Developer experience feedback (writing and testing modules)

fubhy commented 1 year ago

Oy! Anologous to the other issue (https://github.com/streamingfast/substreams/issues/122), I'm posting an unfiltered list of general feedback for all sorts of substream module development experience related things here.

Work in progress ...

Testing

This is a no-brainer and likely already on your radar but I'll put it here anyways. We should provide a test harness for easy, native integration testing within the cargo test runner.
This would also mean we'd be able to step debug our modules properly. An external test runner would likely make this very difficult. WASM is seemingly pretty much a wasteland otherwise when it comes to remote debugging and the likes thereof.
We should be able to provide a set of test macros and utilities.
Utilities for testing should also include tools to generate test fixtures from real data. E.g. a (or a series of) actual firehose block(s). Store state, map output, etc. to be used in tests for modules using those as inputs.
For instance, the substreams run command, in aforementioned interactive mode, could also provide an option to "download module input fixtures & read store keys" for the block at which it failed. This would then scaffold a test scenario and immediately let you step debug the failing scenario. That'd be dope.

Module handlers

We should make it easier (and more explicit) to “return nothing” from a mapper. Therefore, we should imho, in addition to Result<T>, allow Option<T> and Result<Option<T>, ...> or straight up T (where T is a protobuf message) to be returned from a mapper.

Tracked by https://github.com/streamingfast/substreams-rs/issues/11
We should support error propagation (via ? chaining). The expected type of substreas::error::Error prevents that atm.

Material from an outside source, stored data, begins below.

-- ==== Sys2Proof/Tests/Slice0.lean ====
section
/-!
SUPPORT. The model's own tests, and for each obligation with hypotheses a state and operands that meet them.
-/
namespace Sys2Proof.Tests
open Sys2Proof Sys2Proof.Machine

set_option Elab.async false

/-! ### Ill-formed commands that the check refuses, one for each check -/

theorem test_ill_register_write_size : wellFormed (.registerWrite .host 0 ⟨0, 0, true, 0, false, false⟩) = false ∧
    wellFormed (.registerWrite .host 0 ⟨0, 513, true, 0, false, false⟩) = false ∧
    wellFormed (.registerWrite .host 0 ⟨0, 4097, true, 0, false, true⟩) = false := by decide
theorem test_ill_register_write_offset : wellFormed (.registerWrite .host 0 ⟨2 ^ 26, 4, true, 0, false, false⟩) = false ∧
    wellFormed (.registerWrite .host 1 ⟨2 ^ 43, 4, true, 0, false, false⟩) = false := by decide
theorem test_ill_wake_write : wellFormed (.wakePageWrite 1 false ⟨0x1000, 4, true, 0, false, false⟩) = false ∧
    wellFormed (.wakePageWrite 0 false ⟨0, 4, true, 0, false, false⟩) = false ∧
    wellFormed (.wakePageWrite 1024 true ⟨2 ^ 23 - 2 ^ 22, 4, true, 0, false, false⟩) = false := by decide
theorem test_ill_completion : wellFormed (.completionTlp 0 .success (List.replicate 4097 0)) = false := by decide +kernel
theorem test_ill_peer_window : wellFormed (.peerWindowTlp true 0 2 [1]) = false ∧ wellFormed (.peerWindowTlp false 0 2 [1]) = false ∧
    wellFormed (.peerWindowTlp false 0 0 []) = false ∧ wellFormed (.peerWindowTlp false 0 4097 []) = false := by decide
theorem test_ill_ats : wellFormed (.atsInvalidateRequest 0 0 1 4096) = false ∧ wellFormed (.atsInvalidateRequest 0 0 0 4097) = false ∧
    wellFormed (.atsInvalidateRequest 0 0 0 0) = false := by decide
theorem test_ill_mirror_record : wellFormed (.mirrorRecord 0 0 [] none) = false ∧ wellFormed (.mirrorRecord 0 0 [[1]] none) = false := by decide
theorem test_ill_training : wellFormed (.gddr7TrainingComplete [3, 3] []) = false ∧ wellFormed (.gddr7TrainingComplete [] [3, 3]) = false := by decide
theorem test_ill_io_write : wellFormed (.iowr .opened 0 0 []) = false ∧ wellFormed (.iowr .opened 0 63 [1, 2]) = false := by decide
theorem test_ill_fill : wellFormed (.descriptorFillComplete 0 (2 ^ 42) 0) = false := by decide
theorem test_ill_mailbox : wellFormed (.mailboxGo 0 .host []) = false := by decide
theorem test_ill_mctp : wellFormed (.mctpPacket 0 0 []) = false ∧ wellFormed (.mctpPacket 0 0 (List.replicate 501 0)) = false := by decide +kernel
theorem test_ill_illegal : wellFormed (.illegalInstruction (.exec 0) 0) = false := by decide +kernel
theorem test_well_formed : wellFormed (.registerWrite .host 0 ⟨2 ^ 26 - 8, 8, true, 0, false, false⟩) = true ∧
    wellFormed (.illegalInstruction (.exec 0) 0xFFFFFFFF) = true ∧ wellFormed (.nop 0) = true := by decide +kernel

/-! ### Words written out from the encodings of R141 to R151, and the instruction each stands for -/

theorem test_words_int : decodeWord (.exec 0) 0b00000000001100010100011100000001#32 = some (.sub (.exec 0) 3 5 7) ∧
    decodeWord (.exec 0) 0b00000000001100010100000000010010#32 = some (.clz (.exec 0) 3 5) ∧
    decodeWord (.exec 0) 0b00000000001100010100000100010010#32 = none ∧
    decodeWord (.exec 0) 0b00000000000000000000000000110010#32 = some (.ret (.exec 0)) ∧
    decodeWord (.exec 0) 0b00000000001100010100011100110101#32 = none := by decide +kernel
theorem test_words_immediate : decodeWord .crucible 0b00100011111111111111111111111110#32 = some (.addi .crucible 63 63 0x3FFE) ∧
    decodeWord .crucible 0b01000000000110000000000000000001#32 = some (.himm .crucible 1 0x80001) ∧
    decodeWord .crucible 0b10101000001000001111111111111111#32 = some (.blt .crucible 2 3 0x3FFF) ∧
    decodeWord .crucible 0b10111110000000000000000000000001#32 = some (.jal .crucible 0x2000001) := by decide +kernel
theorem test_words_memory : decodeWord (.engine 63) 0b01111000000100001010000000001000#32 = some (.ld (.engine 63) 1 2 true 8) ∧
    decodeWord (.engine 63) 0b10010000000100001001111111111111#32 = some (.sd (.engine 63) 1 2 false 0x1FFF) ∧
    decodeWord (.engine 63) 0b00010100000100001000001100001000#32 = some (.casw (.engine 63) 1 2 3) ∧
    decodeWord (.sequencer) 0b11000100000100110000000000001000#32 = some (.sts .sequencer 1 3 8) := by decide +kernel
theorem test_words_float : decodeWord (.exec 319) 0b00000100000100001000001100000001#32 = some (.fadd (.exec 319) .d .rz 1 2 3) ∧
    decodeWord (.exec 319) 0b00001000000100001000001100011111#32 = some (.fdiv (.exec 319) .s .dyn 1 2 3) ∧
    decodeWord (.exec 319) 0b00000100000100001000001100000101#32 = none ∧
    decodeWord (.exec 319) 0b00010000000100001000001111111110#32 = some (.ffna (.exec 319) .s 1 2 3 63) := by decide +kernel
theorem test_words_system : decodeWord (.exec 0) 0b11111100000100000100011100001001#32 = some (.mfs (.exec 0) 1 0x047) ∧
    decodeWord (.exec 0) 0b11111100000000000000000000000011#32 = some (.eret (.exec 0)) ∧
    decodeWord (.exec 0) 0b11111100000100001000001100011000#32 = some (.enq (.exec 0) 1 2 3) ∧
    decodeWord (.exec 0) 0b11111100000100000000001000010000#32 = some (.uinfo (.exec 0) 1 2) ∧
    decodeWord (.exec 0) 0b11111100000100000000000000000011#32 = none := by decide +kernel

Trakced by https://github.com/streamingfast/substreams-rs/issues/14

Store abstractions

The current Appender implementation doesn't seem to be very robust. For which use-case would I want to maintain a ; delimineted string? Collections of arbitrary (but fixed) length byte sequences seem to be much more useful.
Implementing the equivalent of "dynamic data sources" in substreams is rather unwieldy atm. despite that likely being one of the most common use-cases for stateful streams.
There's no bespoke abstraction for this usecase (e.g. an AddressSetStore [set as in "unique list"]).
I'd expect such a store's consumer facing data type to be immediately compatible with things like ::events::<T>(addresses) from Abigen with implicit type conversion, or not type conversion at all.
I'd also expect the consumer facing side of the store support a wider range of key types (very often I want to set an address or tx hash (bytes) or a timestamp as a key).

Well-known-types

It might make sense to provide a collection of WKTs(well-known-types) for some commonly used data types: BigDecimal, BigInt, Address, Hash (of some kind) etc.
My eyes bleed every time I see something like this:

message Foo {
  string token_balance = 1;
  string token_decimals = 2;
}

Eth calls

The eth call abstractions could be much more ergonomic both for single calls and batched calls.
Manually encoding & wrapping my calldata in an RpcCall struct and then wrapping it in another RpcCalls struct to then send it off is not very ergnomic.
For a single call, this should do the trick:

let fn = erc20::functions::Name {};
let name: String = fn.call(address).unwrap();

For a batched call, maybe something like this:

let calls = RpcCalls::from(vec![
  erc20::functions::Name { ... }.encode_call(address),
  erc20::functions::Symbol { ... }.encode_call(address),
]).call();

The generated function structs (from Abigen) should provide the necessary traits & implementations to conveniently decode the call results
For syntactic sugar, especially for functions that don't take arguments, we could provide static methods:

let name: String = erc20::functions::Name::call(address).unwrap();

Call results should come as Result<T> instead of with a bool field for failed (or is there a reason for that that I'm missing?).

fubhy commented 1 year ago

You might think that I'm unreasonably and prematurely concerned about runtime performance here but with "dynamic data sources" being such a common pattern, I'd think we should provide a highly efficient solution for that.

Due to the lack of a dedicated pattern for that currently, users might be compelled to create their own abstraction...

They might just use the Set store and call the hammer the WASM binding (store.get_at()) on every iteration of blk.logs().

Or they might do a proto store for that with a repeated bytes field and then simply use .contains(address) on every iteration of blk.logs() for filtering logs. Not great (O(n^2)). Imagine that list grows to 10.000 addresses.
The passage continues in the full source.